___ Records to process
-- ==== Sys2Proof/Tests/Slice0.lean ====
section
/-! SUPPORT. The model's own tests. Expected values come from `spec/95_test_vectors.md` (the V- names) and
`spec/30_encoding.md` R73; the witnesses show, for each statement of Certificates/Slice0/Obligations.lean that has hypotheses, a
concrete state that meets them. -/

namespace Sys2Proof.Tests

open Sys2Proof.Machine

/-! ### What is ill-formed is refused -/

theorem test_wf_refuses_default_of_a_letter : (Instr.defaultCmd 0x46#8).wf = false := by decide

theorem test_wf_accepts_default_of_none : (Instr.defaultCmd 0x00#8).wf = true := by decide

theorem test_wf_refuses_scale_0 : ({ Config.specDefault with scale := 0 } : Config).wf = false := by decide

theorem test_wf_refuses_scale_26 : ({ Config.specDefault with scale := 26 } : Config).wf = false := by decide

theorem test_wf_refuses_width_0 : ({ Config.specDefault with cntW := 0 } : Config).wf = false := by decide

theorem test_wf_refuses_a_map_that_is_not_one_to_one :
    ({ CmdMap.specDefault with l := .backward } : CmdMap).wf = false := by decide

theorem test_wf_accepts_the_default : Config.specDefault.wf = true := by decide

/-! ### Words written out from R73 -/

theorem test_decode_forward : decodeTableWord 8 0b01000110 = some .forward := by decide

theorem test_decode_backward : decodeTableWord 8 0b01000001 = some .backward := by decide

theorem test_decode_toggle_low : decodeTableWord 8 0b01000100 = some .toggleLow := by decide

theorem test_decode_toggle_high : decodeTableWord 8 0b01000101 = some .toggleHigh := by decide

theorem test_decode_intensity_up : decodeTableWord 8 0b01010000 = some .intensityUp := by decide

theorem test_decode_intensity_down : decodeTableWord 8 0b01001100 = some .intensityDown := by decide

theorem test_decode_default : decodeTableWord 8 0b01011010 = some (.defaultCmd 0x5A#8) := by decide

theorem test_decode_lowercase : decodeTableWord 8 0b01110000 = some (.defaultCmd 0x70#8) := by decide

theorem test_decode_other_map :
    decode { a := .intensityDown, d := .toggleHigh, e := .toggleLow, l := .backward } 0x41#8 = .intensityDown := by decide

theorem test_decode_two_bytes_refused : decodeTableWord 16 0x0046 = none := by decide

theorem test_encode_letters :
    encode CmdMap.specDefault .backward = 0x41#8 ∧ encode CmdMap.specDefault .intensityDown = 0x4C#8 := by decide

/-! ### One COMMIT -/

/-- The next state of an outcome. -/
def nextOf : Host.Outcome State Fault Refusal → Option State
  | .next t => some t
  | .fault _ => none
  | .refused _ => none

/-- A state with PH at COMMIT and the byte `b` sampled. -/
def committing (b : Byte) : State := { State.reset with sc := b, lc := b, ph := .commit }

/-- The same with OS `os`. -/
def withOs (b os : Byte) : State := { committing b with os := os }

/-- The same with a duty level, its reload at SCALE 25, and the counters. -/
def withDuty (b : Byte) (dl : Duty) (ci cd : Nat) : State :=
  { committing b with dl := dl, tr := reloadOf Config.specDefault dl, ci := ci, cd := cd }

/-- The duty registers, the counters, the phase and the new events. -/
structure DutyView where
  dl : Nat
  tr : Nat
  ci : Nat
  cd : Nat
  ph : Phase
  events : List Event
  deriving DecidableEq, Repr

/-- What a test looks at of a state. -/
def dutyView (t : State) : DutyView :=
  ⟨t.dl.val, t.tr.toNat, t.ci, t.cd, t.ph, t.trace.tail⟩

/-- V-P4. -/
theorem test_forward_drops_low_bits : (nextOf (exec .forward (withOs 0x46#8 0xFF#8))).map (·.os) = some 0x01#8 := by decide

/-- V-P11 under `MOVE_CLEARS`. -/
theorem test_forward_clears :
    (nextOf (exec .forward
      { withDuty 0x46#8 3 7 0 with cfg := { Config.specDefault with moveClears := true } })).map
        (fun t => (t.lc, t.os, t.dl, t.ci, t.ph)) = some (0x00#8, 0x02#8, 3, 0, .delay) := by decide

/-- V-P5. -/
theorem test_backward_precheck : (nextOf (exec .backward (withOs 0x41#8 0x01#8))).map (·.os) = some 0x00#8 := by decide

/-- V-P6. -/
theorem test_backward_postcheck :
    (nextOf (exec .backward { withOs 0x41#8 0x01#8 with cfg := { Config.specDefault with bwdMode := .postcheck } })).map
      (·.os) = some 0x80#8 := by decide

/-- V-P9c. -/
theorem test_toggle_low : (nextOf (exec .toggleLow (withOs 0x44#8 0xA5#8))).map (·.os) = some 0xAA#8 := by decide
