-- ==== Sys2Proof/Decode.lean ====
section
/-!
DEFINITION. Decode.lean: program text to instructions and back (R60 to R94). An instruction is read as one number
`w` whose bit 0 is the least significant bit of its first parcel; later parcels follow upwards. Decoding is total:
it answers an instruction, or the decode fault of R82 that the word alone decides. `encode` writes the words.
-/
namespace Sys2Proof

open FieldCheck (DecFault)

/-- The `n`-bit field of `w` whose lowest bit is `lo`. -/
def bf (w lo n : Nat) : BitVec n := BitVec.ofNat n (w / 2 ^ lo)

/-- The one-bit field of `w` at `lo`. -/
def bb (w lo : Nat) : Bool := decide (w / 2 ^ lo % 2 = 1)

/-- Engine tag, bits 31:29 of the first parcel (R60). -/
def tagOf (w : Nat) : Nat := w / 2 ^ 29 % 8

/-- Length in bytes that a tag fixes (R60); 0 for the reserved tags. -/
def tagBytes : Nat → Nat
  | 0 => 4
  | 1 => 4
  | 2 => 12
  | 3 => 24
  | 4 => 12
  | 5 => 4
  | _ => 0

/-- The shared scalar block, below SEL and the compares (R85). -/
def decodeShared (w : Nat) : Nat → Option Instr
  | 1 => if w / 2 ^ 0 % 2 ^ 2 = 0 then some (.add (bf w 29 1) (bf w 28 1) (bf w 24 4) (bf w 12 5) (bf w 7 5) (bf w 2 5)) else none
  | 2 => if w / 2 ^ 0 % 2 ^ 2 = 0 then some (.sub (bf w 29 1) (bf w 28 1) (bf w 24 4) (bf w 12 5) (bf w 7 5) (bf w 2 5)) else none
  | 3 => if w / 2 ^ 0 % 2 ^ 2 = 0 then some (.mul (bf w 29 1) (bf w 28 1) (bf w 24 4) (bf w 12 5) (bf w 7 5) (bf w 2 5)) else none
  | 4 => some (.mulh (bf w 29 1) (bf w 28 1) (bf w 24 4) (bf w 12 5) (bf w 7 5) (bf w 2 5) (bf w 0 2))
  | 5 => some (.div (bf w 29 1) (bf w 28 1) (bf w 24 4) (bf w 12 5) (bf w 7 5) (bf w 2 5) (bf w 0 2))
  | 6 => some (.rem (bf w 29 1) (bf w 28 1) (bf w 24 4) (bf w 12 5) (bf w 7 5) (bf w 2 5) (bf w 0 2))
  | 7 => if w / 2 ^ 0 % 2 ^ 2 = 0 then some (.and (bf w 29 1) (bf w 28 1) (bf w 24 4) (bf w 12 5) (bf w 7 5) (bf w 2 5)) else none
  | 8 => if w / 2 ^ 0 % 2 ^ 2 = 0 then some (.or (bf w 29 1) (bf w 28 1) (bf w 24 4) (bf w 12 5) (bf w 7 5) (bf w 2 5)) else none
  | 9 => if w / 2 ^ 0 % 2 ^ 2 = 0 then some (.xor (bf w 29 1) (bf w 28 1) (bf w 24 4) (bf w 12 5) (bf w 7 5) (bf w 2 5)) else none
  | 10 => if w / 2 ^ 0 % 2 ^ 2 = 0 then some (.andn (bf w 29 1) (bf w 28 1) (bf w 24 4) (bf w 12 5) (bf w 7 5) (bf w 2 5)) else none
  | 11 => if w / 2 ^ 0 % 2 ^ 2 = 0 then some (.shl (bf w 29 1) (bf w 28 1) (bf w 24 4) (bf w 12 5) (bf w 7 5) (bf w 2 5)) else none
  | 12 => if w / 2 ^ 0 % 2 ^ 2 = 0 then some (.shr (bf w 29 1) (bf w 28 1) (bf w 24 4) (bf w 12 5) (bf w 7 5) (bf w 2 5)) else none
  | 13 => if w / 2 ^ 0 % 2 ^ 2 = 0 then some (.sra (bf w 29 1) (bf w 28 1) (bf w 24 4) (bf w 12 5) (bf w 7 5) (bf w 2 5)) else none
  | 14 => if w / 2 ^ 0 % 2 ^ 2 = 0 then some (.rot (bf w 29 1) (bf w 28 1) (bf w 24 4) (bf w 12 5) (bf w 7 5) (bf w 2 5)) else none
  | 15 => if w / 2 ^ 0 % 2 ^ 2 = 0 then some (.min (bf w 29 1) (bf w 28 1) (bf w 24 4) (bf w 12 5) (bf w 7 5) (bf w 2 5)) else none
  | 16 => if w / 2 ^ 0 % 2 ^ 2 = 0 then some (.max (bf w 29 1) (bf w 28 1) (bf w 24 4) (bf w 12 5) (bf w 7 5) (bf w 2 5)) else none
  | 17 => if w / 2 ^ 0 % 2 ^ 2 = 0 then some (.minz (bf w 29 1) (bf w 28 1) (bf w 24 4) (bf w 12 5) (bf w 7 5) (bf w 2 5)) else none
  | 18 => if w / 2 ^ 0 % 2 ^ 2 = 0 then some (.maxz (bf w 29 1) (bf w 28 1) (bf w 24 4) (bf w 12 5) (bf w 7 5) (bf w 2 5)) else none
  | 19 => if w / 2 ^ 0 % 2 ^ 7 = 0 then some (.clz (bf w 29 1) (bf w 28 1) (bf w 24 4) (bf w 12 5) (bf w 7 5)) else none
  | 20 => if w / 2 ^ 0 % 2 ^ 7 = 0 then some (.popc (bf w 29 1) (bf w 28 1) (bf w 24 4) (bf w 12 5) (bf w 7 5)) else none
  | 24 => some (.addi (bf w 29 1) (bf w 28 1) (bf w 24 4) (bf w 12 5) (bf w 7 5) (bf w 0 7))
  | 25 => some (.andi (bf w 29 1) (bf w 28 1) (bf w 24 4) (bf w 12 5) (bf w 7 5) (bf w 0 7))
  | 26 => some (.ori (bf w 29 1) (bf w 28 1) (bf w 24 4) (bf w 12 5) (bf w 7 5) (bf w 0 7))
  | 27 => some (.xori (bf w 29 1) (bf w 28 1) (bf w 24 4) (bf w 12 5) (bf w 7 5) (bf w 0 7))
  | 28 => if w / 2 ^ 6 % 2 ^ 1 = 0 then some (.shli (bf w 29 1) (bf w 28 1) (bf w 24 4) (bf w 12 5) (bf w 7 5) (bf w 0 6)) else none
  | 29 => if w / 2 ^ 6 % 2 ^ 1 = 0 then some (.shri (bf w 29 1) (bf w 28 1) (bf w 24 4) (bf w 12 5) (bf w 7 5) (bf w 0 6)) else none
  | 30 => some (.li (bf w 29 1) (bf w 28 1) (bf w 24 4) (bf w 12 5) (bf w 0 12))
  | 31 => some (.liu (bf w 29 1) (bf w 28 1) (bf w 24 4) (bf w 12 5) (bf w 0 12))
  | 32 => if w / 2 ^ 0 % 2 ^ 1 = 0 then some (.plogic (bf w 29 1) (bf w 28 1) (bf w 24 4) (bf w 13 4) (bf w 9 4) (bf w 5 4) (bf w 1 4)) else none
  | 33 => if w / 2 ^ 0 % 2 ^ 7 = 0 ∧ w / 2 ^ 11 % 2 ^ 1 = 0 then some (.qpop (bf w 29 1) (bf w 28 1) (bf w 24 4) (bf w 12 5) (bf w 7 4)) else none
  | 34 => if w / 2 ^ 0 % 2 ^ 7 = 0 ∧ w / 2 ^ 16 % 2 ^ 1 = 0 then some (.qsend (bf w 29 1) (bf w 28 1) (bf w 24 4) (bf w 12 4) (bf w 7 5)) else none
  | 35 => if w / 2 ^ 0 % 2 ^ 12 = 0 then some (.rdcyc (bf w 29 1) (bf w 28 1) (bf w 24 4) (bf w 12 5)) else none
  | 36 => if w / 2 ^ 2 % 2 ^ 10 = 0 then some (.rdid (bf w 29 1) (bf w 28 1) (bf w 24 4) (bf w 12 5) (bf w 0 2)) else none
  | 37 => if w / 2 ^ 10 % 2 ^ 2 = 0 then some (.waitd (bf w 29 1) (bf w 28 1) (bf w 24 4) (bf w 15 2) (bf w 12 3) (bf w 0 10)) else none
  | _ => none

/-- The control and system block of C (R86). -/
def decodeCBlock (w : Nat) : Nat → Option Instr
  | 64 => if w / 2 ^ 0 % 2 ^ 7 = 0 ∧ w / 2 ^ 12 % 2 ^ 5 = 0 then some (.fmtq (bf w 28 1) (bf w 24 4) (bf w 7 5)) else none
  | 65 => if w / 2 ^ 0 % 2 ^ 7 = 0 ∧ w / 2 ^ 15 % 2 ^ 2 = 0 then some (.setnReg (bf w 28 1) (bf w 24 4) (bf w 12 3) (bf w 7 5)) else none
  | 66 => if w / 2 ^ 15 % 2 ^ 2 = 0 then some (.setnImm (bf w 28 1) (bf w 24 4) (bf w 12 3) (bf w 0 12)) else none
  | 67 => if w / 2 ^ 12 % 2 ^ 5 = 0 then some (.slip (bf w 28 1) (bf w 24 4) (bf w 0 12)) else none
  | 68 => some (.brl (bf w 28 1) (bf w 24 4) (bf w 0 17))
  | 69 => if w / 2 ^ 0 % 2 ^ 17 = 0 then some (.ret (bf w 28 1) (bf w 24 4)) else none
  | 70 => if w / 2 ^ 0 % 2 ^ 7 = 0 ∧ w / 2 ^ 12 % 2 ^ 5 = 0 then some (.jmpr (bf w 28 1) (bf w 24 4) (bf w 7 5)) else none
  | 80 => some (.srd (bf w 28 1) (bf w 24 4) (bf w 12 5) (bf w 0 12))
  | 81 => some (.swr (bf w 28 1) (bf w 24 4) (bf w 12 5) (bf w 0 12))
  | 82 => if w / 2 ^ 12 % 2 ^ 5 = 0 then some (.trap (bf w 28 1) (bf w 24 4) (bf w 0 12)) else none
  | 83 => if w / 2 ^ 0 % 2 ^ 17 = 0 then some (.trapret (bf w 28 1) (bf w 24 4)) else none
  | 84 => if w / 2 ^ 0 % 2 ^ 2 = 0 ∧ w / 2 ^ 12 % 2 ^ 5 = 0 then some (.trapinstall (bf w 28 1) (bf w 24 4) (bf w 7 5) (bf w 2 5)) else none
  | 85 => if w / 2 ^ 0 % 2 ^ 2 = 0 ∧ w / 2 ^ 12 % 2 ^ 5 = 0 then some (.launch (bf w 28 1) (bf w 24 4) (bf w 7 5) (bf w 2 5)) else none
  | 86 => if w / 2 ^ 0 % 2 ^ 7 = 0 ∧ w / 2 ^ 12 % 2 ^ 5 = 0 then some (.pquiesce (bf w 28 1) (bf w 24 4) (bf w 7 5)) else none
  | 87 => if w / 2 ^ 0 % 2 ^ 7 = 0 then some (.pstatus (bf w 28 1) (bf w 24 4) (bf w 12 5) (bf w 7 5)) else none
  | 88 => if w / 2 ^ 0 % 2 ^ 2 = 0 ∧ w / 2 ^ 12 % 2 ^ 5 = 0 then some (.pbound (bf w 28 1) (bf w 24 4) (bf w 7 5) (bf w 2 5)) else none
  | 89 => if w / 2 ^ 12 % 2 ^ 5 = 0 then some (.tlbshoot (bf w 28 1) (bf w 24 4) (bf w 7 5) (bf w 2 5) (bf w 0 2)) else none
  | 90 => if w / 2 ^ 12 % 2 ^ 5 = 0 then some (.dbg (bf w 28 1) (bf w 24 4) (bf w 0 12)) else none
  | 91 => if w / 2 ^ 0 % 2 ^ 7 = 0 ∧ w / 2 ^ 12 % 2 ^ 5 = 0 then some (.suspend (bf w 28 1) (bf w 24 4) (bf w 7 5)) else none
  | _ => none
______
> [Required work]:
Pick from the records each line that contains the word "CmdMap" and show it.

> [Response to the exercise]:
    ({ CmdMap.specDefault with l := .backward } : CmdMap).wf = false := by decide
    encode CmdMap.specDefault .backward = 0x41#8 ∧ encode CmdMap.specDefault .intensityDown = 0x4C#8 := by decide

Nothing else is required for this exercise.